Figure 60.2. AddressDoctor Parameters
Input mapping determines what will be processed. You work with a wizard that lets you do the settings in two basic steps:
Select address properties form all AddressDoctor internal fields ("metadata") that are permitted on the input. Field names are accompanied by a number in parentheses informing you how many fields can form a property ("output metadata"). For instance "Street name (6)" tells you the street name can be written on up to 6 rows of the input file.
Figure 60.3. Input mapping wizard
Specify the internal mapping of AddressDoctor - drag input fields you have chosen in the previous step on the available fields of the Input mapping.
Examine the summary of the input mapping.
Figure 60.4. Input mapping wizard
Output mapping - here you decide what will be mapped to the output, i.e. the first output port. Optionally, you can map data to the second "error" port (if no such mapping is done, error codes and error messages are generated).
Similarly to Input mapping, you do the configuration by means of a clear wizard comprising these steps:
Select address properties for mapping.
Specify particular output mapping. That involves assigning the internal fields you have selected before to output fields.
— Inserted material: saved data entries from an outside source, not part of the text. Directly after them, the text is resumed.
-- ==== Sys2Proof/Machine/State.lean ====
section
/-! DEFINITION. The state of the TD96 as plain data. Registers are held in one sparse table keyed by device address (what an
unlisted address reads as is its reset value); beside it stand the parts of the device that no register shows whole: layer
states and pending commits, handles and Hearth contents, queues, record FIFOs, sessions, link buffers, keys and pins. -/
namespace Sys2Proof.Machine

/-- Reasons a command can stop the model with a fault. No meaning raises one: every command of the table has an effect in the
spec. The constructor stands for an internal contradiction and is safe. -/
inductive Fault where
  /-- Never raised. Safe. -/
  | impossible
  deriving DecidableEq, Repr

/-- Reasons a command has no meaning. -/
inductive Refusal where
  /-- The command has no meaning in this model yet; raised by `exec` only. Safe. -/
  | notModelled (mnemonic : String)
  deriving DecidableEq, Repr

/-! ### Interrupt controller (R343–R364) -/

/-- A 12-byte record of an EVENT source (R345). -/
structure EvRec where
  code : Nat
  unit : Nat
  stamp : Nat
  arg : Nat
  deriving DecidableEq, Repr

/-- One interrupt source (R343, R348): pending and active flags, the target that holds its claim, the level of its input, whether
the input was seen de-asserted since the claim, its record FIFO (oldest first), LOST and the loss mark of R359, whether its
configuration failed parity (Table 14.6) and whether its next record read meets an injected stored double error. -/
structure Src where
  pend : Bool := false
  active : Bool := false
  tgt : Nat := 0
  input : Bool := false
  low : Bool := false
  fifo : List EvRec := []
  lost : Nat := 0
  lostMsg : Bool := false
  parBad : Bool := false
  deriving DecidableEq, Repr

/-- One interrupt target (R350, R356, R361): its priority stack, top first, as (vector, priority); whether its core reports
idle; whether its core is held in reset; and the moderation groups whose hold-off timer runs. -/
structure Tgt where
  stack : List (Nat × Nat) := []
  idle : Bool := false
  held : Bool := false
  timers : List Nat := []
  deriving DecidableEq, Repr

structure IntcSt where
  srcs : List (Nat × Src) := []
  tgts : List (Nat × Tgt) := []
  deriving DecidableEq, Repr

/-! ### Fault collector (R435–R455) -/

/-- One entry of the fault log (R443). -/
structure LogEntry where
  code : Nat
  cls : FClass
  inj : Bool
  esc : Bool
  stamp : Nat
  deriving DecidableEq, Repr

/-- The collector beside its registers: the log, newest first, at most 32 entries; the full stamp of FC_FIRST; the orbit count at
the last report of each fault code, or at the end of its condition (R440); Glow and the kick check (R444); the service-core
watchdogs (R445); the cores held in reset and halted by DEBUG (R462); the conditions in force of the condition checkers; armed META injections. -/
structure FaultSt where
  log : List LogEntry := []
  firstStamp : Nat := 0
  lastReport : List (Nat × Nat) := []
  glow : Bool := false
  armed : Bool := false
  kicked : Bool := false
  expectSecond : Bool := false
  kickedMc2 : Bool := false
  kickedMc3 : Bool := false
  heldMc2 : Bool := false
  heldMc3 : Bool := false
  halted : List Nat := []
  conds : List Nat := []
  metaInj : Nat := 0
  deriving DecidableEq, Repr

/-! ### Orbit time and commits (R14–R57) -/

/-- A pending commit as one member pipe holds it (R19, R23, R24, R41): its number, tag, target stamp and effective target,
whether T was 0, its policy, its members, the port, whether its group has been released (0 no, 1 every
slot was ready, 2 a STALE_LIMIT was reached), the layer state copied from the
shadows of this pipe, the refresh fixed at acceptance (in millihertz, as a fraction), the frames it has waited, and the matrix writes
counted at its acceptance (R126). -/
structure Pend where
  id : Nat
  tag : Nat
  eff : Nat
  asap : Bool
  allOrHold : Bool
  group : List Nat
  port : Nat
  released : Nat
  img : List (Nat × Word)
  fNum : Nat
  fDen : Nat
  waits : Nat
  mat : Nat
  deriving DecidableEq, Repr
In the Error port tab, design a structure of the error output (its fields) that is sent to the second output port if the component cannot perform the address transformation.
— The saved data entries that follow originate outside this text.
-- ==== Sys2Proof/Machine/PipeOps.lean ====
section
/-! DEFINITION. A pipe's frame: Banked entry and exit (R187–R190), a state taking effect at a boundary (R19, R44, R101), relock, start and stop
(R182–R186), tracking (R177, R178), tell-tales and the end-to-end comparison (R151–R160), and the master boundary (R15). -/
namespace Sys2Proof.Machine

/-! ### Banked (R187–R190) -/

/-- Total lines of the frame of pipe `p` under way (R14). -/
def State.frameLines (s : State) (p : Nat) : Nat :=
  let v := s.shownGet p (Reg.TG_VACT_V_TOTAL p)
  ((v : Int) + (s.pipe p).vExtra).toNat

/-- The entry into Banked under way is given up: the port sends RESUME and the next frame normally (R188, R317). -/
def State.cancelHold (s : State) (p : Nat) : State :=
  let sent := (s.pipe p).holdSent
  let s := s.modPipe p fun x => { x with holdSent := false, holdAck := false }
  let s := s.setPort p { s.port p with holdOut := false }
  let s := if s.get (Reg.CG_STATUS_TX p) == 2 then s.setTx p 0 else s
  let s := s.when sent fun s => s.sendBlock p blkRESUME
  s.when (s.mode p == .bankEntry) fun s => s.setMode p .running

/-- An exit trigger of R190 on pipe `p`: a Banked pipe resumes at the next boundary when the trigger falls at or before the end of line
V_TOTAL − 20, else at the one after; a pipe on its way into Banked stays active. (DEDUCED, log 705.) -/
def State.bankExit (s : State) (p : Nat) : State :=
  match s.mode p with
  | .bankEntry => s.cancelHold p
  | .banked =>
    let late := s.frameLines p < (s.pipe p).nextLine + 19
    (s.setMode p .bankExit).modPipe p fun x => { x with wakeNext := !late, wakeLate := late }
  | .bankExit =>
    if (s.pipe p).wakeLate && (s.pipe p).nextLine + 19 ≤ s.frameLines p then
      s.modPipe p fun x => { x with wakeNext := true, wakeLate := false }
    else s
  | _ => s

/-- Something changed that the unchanged-frame count of R187 heeds. -/
def State.noteChange (s : State) (p : Nat) : State := s.modPipe p fun x => { x with quietChange := true }

/-- The effective Beacon lead of pipe `p` (R18). -/
def State.beaconLead (s : State) (p : Nat) : Nat :=
  let m := (s.pipe p).shown
  let vt := imgGet m (Reg.TG_VACT_V_TOTAL p)
  vt - beaconLineOf m p vt

/-- The first condition of R187 that fails, 0 for none. -/
def State.bankBlock (s : State) (p : Nat) : Nat :=
  let x := s.pipe p
  let open_ := match s.bcnEntry p with
    | some e => s.is (Reg.BE_HOLD_LEN_OPEN e)
    | none => false
  if !s.is (Reg.BANK_CFG_EN p) then 1
  else if s.get (Reg.BANK_STAT_UNCHANGED p) < max 1 (s.get (Reg.BANK_CFG_FRAMES p)) then 2
  else if !x.pend.isEmpty || x.next.isSome then 3
  else if x.ttNow.any fun t => t.code == 2 || t.code == 3 then 4
  else if s.shownGet p (Reg.CL_CTRL_DITHER p) == 2 then 5
  else if s.get (Reg.WB_CTRL_MODE p) == 1 || s.get (Reg.WB_CTRL_MODE p) == 2 || x.wb.capturing || !x.wb.closing.isEmpty then 6
  else if open_ then 7
  else if s.beaconOn p && s.beaconLead p < 20 then 8
  else if s.get (Reg.CG_CAPS_HOLD p) == 0 then 9
  else 0

/-- The Banked bookkeeping of a boundary of an active pipe: the unchanged-frame count, BLOCK, and entry (R187, R188). -/
def State.bankBoundary (s : State) (p : Nat) : State :=
  let x := s.pipe p
  let reset := x.quietChange || x.slots.any fun e => e.2.held
  let n := if reset then 0 else satInc (s.get (Reg.BANK_STAT_UNCHANGED p)) 255
  let s := (s.put (Reg.BANK_STAT_UNCHANGED p) n).modPipe p fun x => { x with quietChange := false }
  let b := s.bankBlock p
  let s := s.put (Reg.BANK_STAT_BLOCK p) b
  if b = 0 ∧ s.mode p = .running ∧ s.get (Reg.CG_STATUS_TX p) = 0 ∧ s.get (Reg.CG_STATUS_STATE p) = 6 then s.setMode p .bankEntry else s

/-! ### A state takes effect (R19, R44, R101) -/

/-- The scalers of a pipe that a mask of other slots leaves free, ascending. -/
def freeScalers (used : Nat) : List Nat := [0, 1, 2, 3].filter fun i => !bit used i

/-- Gives slot `k` the first `n` free scalers. -/
def giveScalers (x : PipeSt) (k n : Nat) : PipeSt :=
  let used := x.slots.foldl (fun u e => u ||| e.2.scalers) 0
  let m := ((freeScalers used).take n).foldl (fun m i => m ||| 2 ^ i) 0
  x.setSlot k { x.slot k with scalers := m }

/-- Assigns scalers at the boundary from which a state is shown (R101): unchanged needs keep theirs, then pairs, then singles. A slot
hidden by shed step 3 holds none (R53). -/
def State.assignScalers (s : State) (p : Nat) : State :=
  let need := fun k =>
    let d := declOf (s.pipe p).shown p k
    if s.shedHidden p d then 0 else d.scalerNeed
  let held := fun (x : PipeSt) k => (maskBits 4 (x.slot k).scalers).length
  s.modPipe p fun x =>
    let x := allSlots.foldl (fun x k => if held x k = need k then x else x.setSlot k { x.slot k with scalers := 0 }) x
    let x := allSlots.foldl (fun x k => if need k = 2 ∧ held x k = 0 then giveScalers x k 2 else x) x
    allSlots.foldl (fun x k => if need k = 1 ∧ held x k = 0 then giveScalers x k 1 else x) x

/-- Buffers that a pipe's new state shows become SHOWN (R44): SEALED buffers of enabled slots with no stale action in force. -/
def State.markShown (s : State) (p : Nat) : State :=
  forAll allSlots (fun k s =>
    let x := s.pipe p
    let d := declOf x.shown p k
    if d.enable && !(x.slot k).stale && !(x.slot k).failed && (s.handle d.handle).st == .sealed then s.setBuf d.handle .shown else s) s

/-- The held, stale and failed marks of the slots from a state taken at a commit line. A slot whose new state names a ready buffer loses
the mark of R74. -/
def takeMarks (x : PipeSt) (n : NextState) : PipeSt :=
  allSlots.foldl (fun x k =>
    let o := x.slot k
    let w := n.held.find? fun e => e.1 == k
    let failed := if n.id = 0 ∧ w.isNone then o.failed && !o.held else n.failed.contains k || (o.failed && w.isSome)
    x.setSlot k { o with held := w.isSome, wait := (w.map fun e => e.2).getD [], heldFrames := if w.isSome then o.heldFrames else 0,
                         stale := n.stale.contains k, failed }) x

/-- A slot as a frame boundary finds it: the words skipped in the frame that ends, the lines fetched ahead, and the failures of its
fetch, which apply from here on (R74). -/
def SlotSt.turn (t : SlotSt) (ahead : Bool) : SlotSt :=
  { t with culled := t.culling, culling := false, run := (t.run.filter fun l => l.ahead).map fun l => { l with ahead := false },
           failed := t.failed || t.failNext, failNext := ahead }

/-- A bypass that waited for the frame boundary is in force. -/
def ClBad.start (b : ClBad) : ClBad := { b with due := false }

/-- The pipe passes to a new counted frame: the counts, the marks of the frame that ended, and what was fetched ahead; the shed steps `sheds`
are in force from here on (R52). -/
def PipeSt.turn (x : PipeSt) (stamp now : Nat) (sheds : List (Nat × Nat)) : PipeSt :=
  let ahead := fun k => x.spans.any fun b => b.ahead && b.slot == k
  let x := { x with frameStamp := stamp, sameStamp := if x.frameStamp = stamp then x.sameStamp + 1 else 0, boundaryAt := now,
                    nextLine := 0, commitDone := false, beaconDone := false, prefetched := false, bcnCrc := 0xFFFFFFFF, bcnFlip := false, suspect := [],
                    shedVis := sheds, clBad := x.clBad.map ClBad.start }
  let x := allSlots.foldl (fun x k => x.setSlot k ((x.slot k).turn (ahead k))) x
  { x with spans := (x.spans.filter fun b => b.ahead).map fun b => { b with ahead := false } }

/-- The state that the coming frame of pipe `p` shows, as it stands: on a starting pipe the one that its start commit will give, on a pipe
that is to stop the one it repeats (R40, R185, R186). -/
def State.comingState (s : State) (p : Nat) : NextState :=
  let x := s.pipe p
  match x.next with
  | some n => if imgGet n.img (Reg.TG_CTRL_RUN p) = 1 then n else { x with next := none }.keepNext
  | none =>
    match x.pend with
    | c :: _ => if s.mode p == .starting && !x.restart then s.takenState p c else x.keepNext
    | [] => x.keepNext

/-- Whether the STALE_ACTION of slot `k` is in force in the frame being emitted (`ahead` false) or in the coming one (R42, R74). -/
def State.slotOff (s : State) (p k : Nat) (ahead : Bool) : Bool :=
  let x := s.pipe p
  let x := if ahead then takeMarks (x.turn x.frameStamp x.boundaryAt x.shedVis) (s.comingState p) else x
  (x.slot k).stale || (x.slot k).failed

/-- The image of the frame being emitted, or of the coming one. -/
def State.frameImg (s : State) (p : Nat) (ahead : Bool) : List (Nat × Word) := if ahead then (s.comingState p).img else (s.pipe p).shown

/-- CG_BW shows need and avail of the timing in force (R307). -/
def State.refreshBw (s : State) (p : Nat) : State :=
  let x := s.pipe p
  let t := timingOf x.shown p
  (s.put (Reg.CG_BW_NEED p) t.need).put (Reg.CG_BW_AVAIL p) (min 65535 (t.avail x.fNum x.fDen))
Figure 60.5. Output mapping
Examine the summary of the output mapping.
The Number of threads attribute can be used to increase the throughput of the component by using additional threads for address processing.
Multithreading is also influenced by the Configuration attribute. Max thread count is a total limit on the number of threads concurrently accessing the AddressDoctor library (e.g. from multiple AddressDoctor components). Typically it can be set to the same number as Number of threads attribute if using one AddressDoctor component. Additionally, for each thread requested by Number of threads two address objects will be used (see Max address object count in Configuration).
Multithreading preserves the order of output records.
Tip | |
---|---|
It is recommended to use full database preloading to prevent the threads from blocking on file system calls. The Max memory usage option should be configured accordingly to accommodate all the used databases and address objects. |
If a graph fails with the message Error: A database file has not been found
.
Check the path pointing to the database file to be correct.
Check the country of data being processed. You might not have a database for particular country.